The lines from the top of the records below through the one containing "pins cause).sec.life = s.sec.life := by" are to be transcribed exactly, and nothing else is to be added.

--- Source material Enclosed Below ---

@[simp] theorem Device.setCaseMag_life (s : Device) (pin : CaseMag) (high : Bool) : (Device.setCaseMag s pin high).sec.life = s.sec.life := by
  unfold Device.setCaseMag; repeat' (first | (simp; done) | split)

@[simp] theorem Device.serveTamper_life (s : Device) (e : TamperEvt) : (Device.serveTamper s e).sec.life = s.sec.life := by
  unfold Device.serveTamper; split <;> simp

@[simp] theorem Device.mirrorPulses_life (s : Device) : (Device.mirrorPulses s).sec.life = s.sec.life := by
  unfold Device.mirrorPulses; simp

@[simp] theorem Device.discardSet_life (s : Device) : (Device.discardSet s).sec.life = s.sec.life := by
  unfold Device.discardSet; split <;> simp

@[simp] theorem Device.evalPins_life (s : Device) (p : PinLevels) : (Device.evalPins s p).sec.life = s.sec.life := by
  unfold Device.evalPins; repeat' (first | (simp; done) | split | (dsimp only; split))

@[simp] theorem Device.landRestart_life (s : Device) (pins : PinLevels) (cause : Nat) : (Device.landRestart s pins cause).sec.life = s.sec.life := by
  unfold Device.landRestart; simp

@[simp] theorem Device.coldFor_life (s : Device) (cause : Nat) : (Device.coldFor s cause).sec.life = s.sec.life := by
  unfold Device.coldFor; simp

@[simp] theorem Device.supplyBack_life (s : Device) (pins : PinLevels) : (Device.supplyBack s pins).sec.life = s.sec.life := by
  unfold Device.supplyBack; split <;> simp

/-! ## PulseOut -/

@[simp] theorem Device.restarted_life (s : Device) (dt : Nat) (f : Func) : (Device.restarted s dt f).sec.life = s.sec.life := by
  unfold Device.restarted; split <;> simp

/-! ## Temp -/

@[simp] theorem Device.unitStep_life (s : Device) (x : Nat) (v : Int) (fault : Nat) : (Device.unitStep s x v fault).1.sec.life = s.sec.life := by
  unfold Device.unitStep; repeat' (first | (simp; done) | split | (dsimp only; split))

@[simp] theorem unitSteps_life (l : List (Nat × Option (Int × Nat))) (s : Device) (acc : List (Option Int × Bool)) :
    (unitSteps l s acc).1.sec.life = s.sec.life := by
  induction l generalizing s acc with
  | nil => rfl
  | cons i l ih => obtain ⟨x, _ | p⟩ := i <;> simp [unitSteps, ih]

@[simp] theorem Device.swapStep_life (s : Device) (mode : ThermalMode) : (Device.swapStep s mode).sec.life = s.sec.life := by
  unfold Device.swapStep; repeat' (first | (simp; done) | split | (dsimp only; split))

@[simp] theorem checkSteps_life (vals : List (Option Int × Bool)) (l : List (Chan × Nat)) (s : Device) :
    (checkSteps vals l s).sec.life = s.sec.life := by
  induction l generalizing s with
  | nil => rfl
  | cons i l ih =>
    unfold checkSteps
    repeat' (first | (simp [ih]; done) | split | (dsimp only; split))

@[simp] theorem Device.checkFlag_life (s : Device) : (Device.checkFlag s).sec.life = s.sec.life := by
  unfold Device.checkFlag; simp

@[simp] theorem Device.bridgeStep_life (s : Device) (b : Option ((Int × Nat) × (Int × Nat))) (thetaM : Int) :
    (Device.bridgeStep s b thetaM).1.sec.life = s.sec.life := by
  unfold Device.bridgeStep; repeat' (first | (simp; done) | split | (dsimp only; split))

@[simp] theorem Device.useUnits_life (s : Device) : (Device.useUnits s).sec.life = s.sec.life := by
  unfold Device.useUnits; simp

@[simp] theorem Device.dropBridge_life (s : Device) : (Device.dropBridge s).sec.life = s.sec.life := by
  unfold Device.dropBridge; repeat' (first | (simp; done) | split | (dsimp only; split))
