-- ==== Sys2Proof/Laws/State.lean ====
section
/-! SUPPORT. What each shared update leaves in each field: one lemma a field, so that no later proof unfolds a record
update. -/

namespace Sys2Proof.Machine

/-! ## The commit journal, refusals, free values -/

@[simp] theorem Device.commit_fn (s : Device) : (s.commit).fn = s.fn := by unfold Device.commit; split <;> rfl
@[simp] theorem Device.commit_conf (s : Device) : (s.commit).conf = s.conf := by unfold Device.commit; split <;> rfl
@[simp] theorem Device.commit_straps (s : Device) : (s.commit).straps = s.straps := by unfold Device.commit; split <;> rfl
@[simp] theorem Device.commit_refusals (s : Device) : (s.commit).refusals = s.refusals := by unfold Device.commit; split <;> rfl
@[simp] theorem Device.commit_tr (s : Device) : (s.commit).tr = s.tr := by unfold Device.commit; split <;> rfl
@[simp] theorem Device.commit_flow (s : Device) : (s.commit).flow = s.flow := by unfold Device.commit; split <;> rfl
@[simp] theorem Device.commit_cap (s : Device) : (s.commit).cap = s.cap := by unfold Device.commit; split <;> rfl
@[simp] theorem Device.commit_pulse (s : Device) : (s.commit).pulse = s.pulse := by unfold Device.commit; split <;> rfl
@[simp] theorem Device.commit_temp (s : Device) : (s.commit).temp = s.temp := by unfold Device.commit; split <;> rfl
@[simp] theorem Device.commit_bill (s : Device) : (s.commit).bill = s.bill := by unfold Device.commit; split <;> rfl
@[simp] theorem Device.commit_jnl (s : Device) : (s.commit).jnl = s.jnl := by unfold Device.commit; split <;> rfl
@[simp] theorem Device.commit_land (s : Device) : (s.commit).land = s.land := by unfold Device.commit; split <;> rfl
@[simp] theorem Device.commit_radio (s : Device) : (s.commit).radio = s.radio := by unfold Device.commit; split <;> rfl
@[simp] theorem Device.commit_haw (s : Device) : (s.commit).haw = s.haw := by unfold Device.commit; split <;> rfl
@[simp] theorem Device.commit_disp (s : Device) : (s.commit).disp = s.disp := by unfold Device.commit; split <;> rfl
@[simp] theorem Device.commit_sec (s : Device) : (s.commit).sec = s.sec := by unfold Device.commit; split <;> rfl
@[simp] theorem Device.commit_opt (s : Device) : (s.commit).opt = s.opt := by unfold Device.commit; split <;> rfl
@[simp] theorem Device.commit_power (s : Device) : (s.commit).power = s.power := by unfold Device.commit; split <;> rfl
@[simp] theorem Device.commit_st (s : Device) : (s.commit).st = s.st := by unfold Device.commit; split <;> rfl
@[simp] theorem Device.commit_free (s : Device) : (s.commit).free = s.free := by unfold Device.commit; split <;> rfl
@[simp] theorem Device.commit_store (s : Device) : s.commit.store = s.store.commit s.land.tick := by unfold Device.commit; split <;> rfl
@[simp] theorem Device.commit_led (s : Device) : s.commit.toll.led = s.toll.led := by unfold Device.commit; split <;> rfl
@[simp] theorem Device.draw_fn (s : Device) : (s.draw.2).fn = s.fn := rfl
@[simp] theorem Device.draw_conf (s : Device) : (s.draw.2).conf = s.conf := rfl
@[simp] theorem Device.draw_straps (s : Device) : (s.draw.2).straps = s.straps := rfl
@[simp] theorem Device.draw_refusals (s : Device) : (s.draw.2).refusals = s.refusals := rfl
@[simp] theorem Device.draw_tr (s : Device) : (s.draw.2).tr = s.tr := rfl
@[simp] theorem Device.draw_flow (s : Device) : (s.draw.2).flow = s.flow := rfl
@[simp] theorem Device.draw_cap (s : Device) : (s.draw.2).cap = s.cap := rfl
@[simp] theorem Device.draw_pulse (s : Device) : (s.draw.2).pulse = s.pulse := rfl
@[simp] theorem Device.draw_temp (s : Device) : (s.draw.2).temp = s.temp := rfl
@[simp] theorem Device.draw_toll (s : Device) : (s.draw.2).toll = s.toll := rfl
@[simp] theorem Device.draw_bill (s : Device) : (s.draw.2).bill = s.bill := rfl
@[simp] theorem Device.draw_jnl (s : Device) : (s.draw.2).jnl = s.jnl := rfl
@[simp] theorem Device.draw_land (s : Device) : (s.draw.2).land = s.land := rfl
@[simp] theorem Device.draw_radio (s : Device) : (s.draw.2).radio = s.radio := rfl
@[simp] theorem Device.draw_haw (s : Device) : (s.draw.2).haw = s.haw := rfl
@[simp] theorem Device.draw_disp (s : Device) : (s.draw.2).disp = s.disp := rfl
@[simp] theorem Device.draw_sec (s : Device) : (s.draw.2).sec = s.sec := rfl
@[simp] theorem Device.draw_opt (s : Device) : (s.draw.2).opt = s.opt := rfl
@[simp] theorem Device.draw_power (s : Device) : (s.draw.2).power = s.power := rfl
@[simp] theorem Device.draw_store (s : Device) : (s.draw.2).store = s.store := rfl
@[simp] theorem Device.draw_st (s : Device) : (s.draw.2).st = s.st := rfl
@[simp] theorem Device.draw_free (s : Device) : s.draw.2.free = s.free + 1 := rfl
@[simp] theorem Device.refuse_fn (s : Device) (i : Nat) : (s.refuse i).fn = s.fn := rfl
@[simp] theorem Device.refuse_conf (s : Device) (i : Nat) : (s.refuse i).conf = s.conf := rfl
@[simp] theorem Device.refuse_straps (s : Device) (i : Nat) : (s.refuse i).straps = s.straps := rfl
@[simp] theorem Device.refuse_tr (s : Device) (i : Nat) : (s.refuse i).tr = s.tr := rfl
@[simp] theorem Device.refuse_flow (s : Device) (i : Nat) : (s.refuse i).flow = s.flow := rfl
@[simp] theorem Device.refuse_cap (s : Device) (i : Nat) : (s.refuse i).cap = s.cap := rfl
@[simp] theorem Device.refuse_pulse (s : Device) (i : Nat) : (s.refuse i).pulse = s.pulse := rfl
@[simp] theorem Device.refuse_temp (s : Device) (i : Nat) : (s.refuse i).temp = s.temp := rfl
@[simp] theorem Device.refuse_toll (s : Device) (i : Nat) : (s.refuse i).toll = s.toll := rfl
@[simp] theorem Device.refuse_bill (s : Device) (i : Nat) : (s.refuse i).bill = s.bill := rfl
@[simp] theorem Device.refuse_jnl (s : Device) (i : Nat) : (s.refuse i).jnl = s.jnl := rfl
@[simp] theorem Device.refuse_land (s : Device) (i : Nat) : (s.refuse i).land = s.land := rfl
@[simp] theorem Device.refuse_radio (s : Device) (i : Nat) : (s.refuse i).radio = s.radio := rfl
@[simp] theorem Device.refuse_haw (s : Device) (i : Nat) : (s.refuse i).haw = s.haw := rfl
@[simp] theorem Device.refuse_disp (s : Device) (i : Nat) : (s.refuse i).disp = s.disp := rfl
@[simp] theorem Device.refuse_sec (s : Device) (i : Nat) : (s.refuse i).sec = s.sec := rfl
@[simp] theorem Device.refuse_opt (s : Device) (i : Nat) : (s.refuse i).opt = s.opt := rfl
@[simp] theorem Device.refuse_power (s : Device) (i : Nat) : (s.refuse i).power = s.power := rfl
@[simp] theorem Device.refuse_store (s : Device) (i : Nat) : (s.refuse i).store = s.store := rfl
@[simp] theorem Device.refuse_st (s : Device) (i : Nat) : (s.refuse i).st = s.st := rfl
@[simp] theorem Device.refuse_free (s : Device) (i : Nat) : (s.refuse i).free = s.free := rfl
@[simp] theorem Device.refuse_refusals (s : Device) (i : Nat) : (s.refuse i).refusals = setAt s.refusals i satInc := rfl
@[simp] theorem Device.refuseN_fn (s : Device) (i n : Nat) : (s.refuseN i n).fn = s.fn := rfl
@[simp] theorem Device.refuseN_conf (s : Device) (i n : Nat) : (s.refuseN i n).conf = s.conf := rfl
@[simp] theorem Device.refuseN_straps (s : Device) (i n : Nat) : (s.refuseN i n).straps = s.straps := rfl
@[simp] theorem Device.refuseN_tr (s : Device) (i n : Nat) : (s.refuseN i n).tr = s.tr := rfl
@[simp] theorem Device.refuseN_flow (s : Device) (i n : Nat) : (s.refuseN i n).flow = s.flow := rfl
@[simp] theorem Device.refuseN_cap (s : Device) (i n : Nat) : (s.refuseN i n).cap = s.cap := rfl
@[simp] theorem Device.refuseN_pulse (s : Device) (i n : Nat) : (s.refuseN i n).pulse = s.pulse := rfl
@[simp] theorem Device.refuseN_temp (s : Device) (i n : Nat) : (s.refuseN i n).temp = s.temp := rfl
@[simp] theorem Device.refuseN_toll (s : Device) (i n : Nat) : (s.refuseN i n).toll = s.toll := rfl
@[simp] theorem Device.refuseN_bill (s : Device) (i n : Nat) : (s.refuseN i n).bill = s.bill := rfl
@[simp] theorem Device.refuseN_jnl (s : Device) (i n : Nat) : (s.refuseN i n).jnl = s.jnl := rfl
@[simp] theorem Device.refuseN_land (s : Device) (i n : Nat) : (s.refuseN i n).land = s.land := rfl
@[simp] theorem Device.refuseN_radio (s : Device) (i n : Nat) : (s.refuseN i n).radio = s.radio := rfl
@[simp] theorem Device.refuseN_haw (s : Device) (i n : Nat) : (s.refuseN i n).haw = s.haw := rfl
@[simp] theorem Device.refuseN_disp (s : Device) (i n : Nat) : (s.refuseN i n).disp = s.disp := rfl
@[simp] theorem Device.refuseN_sec (s : Device) (i n : Nat) : (s.refuseN i n).sec = s.sec := rfl
@[simp] theorem Device.refuseN_opt (s : Device) (i n : Nat) : (s.refuseN i n).opt = s.opt := rfl
@[simp] theorem Device.refuseN_power (s : Device) (i n : Nat) : (s.refuseN i n).power = s.power := rfl
@[simp] theorem Device.refuseN_store (s : Device) (i n : Nat) : (s.refuseN i n).store = s.store := rfl
@[simp] theorem Device.refuseN_st (s : Device) (i n : Nat) : (s.refuseN i n).st = s.st := rfl
@[simp] theorem Device.refuseN_free (s : Device) (i n : Nat) : (s.refuseN i n).free = s.free := rfl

--- End of Enclosed Source material ---

**Output of the task:**
@[simp] theorem Device.setCaseMag_life (s : Device) (pin : CaseMag) (high : Bool) : (Device.setCaseMag s pin high).sec.life = s.sec.life := by
  unfold Device.setCaseMag; repeat' (first | (simp; done) | split)

@[simp] theorem Device.serveTamper_life (s : Device) (e : TamperEvt) : (Device.serveTamper s e).sec.life = s.sec.life := by
  unfold Device.serveTamper; split <;> simp

@[simp] theorem Device.mirrorPulses_life (s : Device) : (Device.mirrorPulses s).sec.life = s.sec.life := by
  unfold Device.mirrorPulses; simp

@[simp] theorem Device.discardSet_life (s : Device) : (Device.discardSet s).sec.life = s.sec.life := by
  unfold Device.discardSet; split <;> simp

@[simp] theorem Device.evalPins_life (s : Device) (p : PinLevels) : (Device.evalPins s p).sec.life = s.sec.life := by
  unfold Device.evalPins; repeat' (first | (simp; done) | split | (dsimp only; split))

@[simp] theorem Device.landRestart_life (s : Device) (pins : PinLevels) (cause : Nat) : (Device.landRestart s pins cause).sec.life = s.sec.life := by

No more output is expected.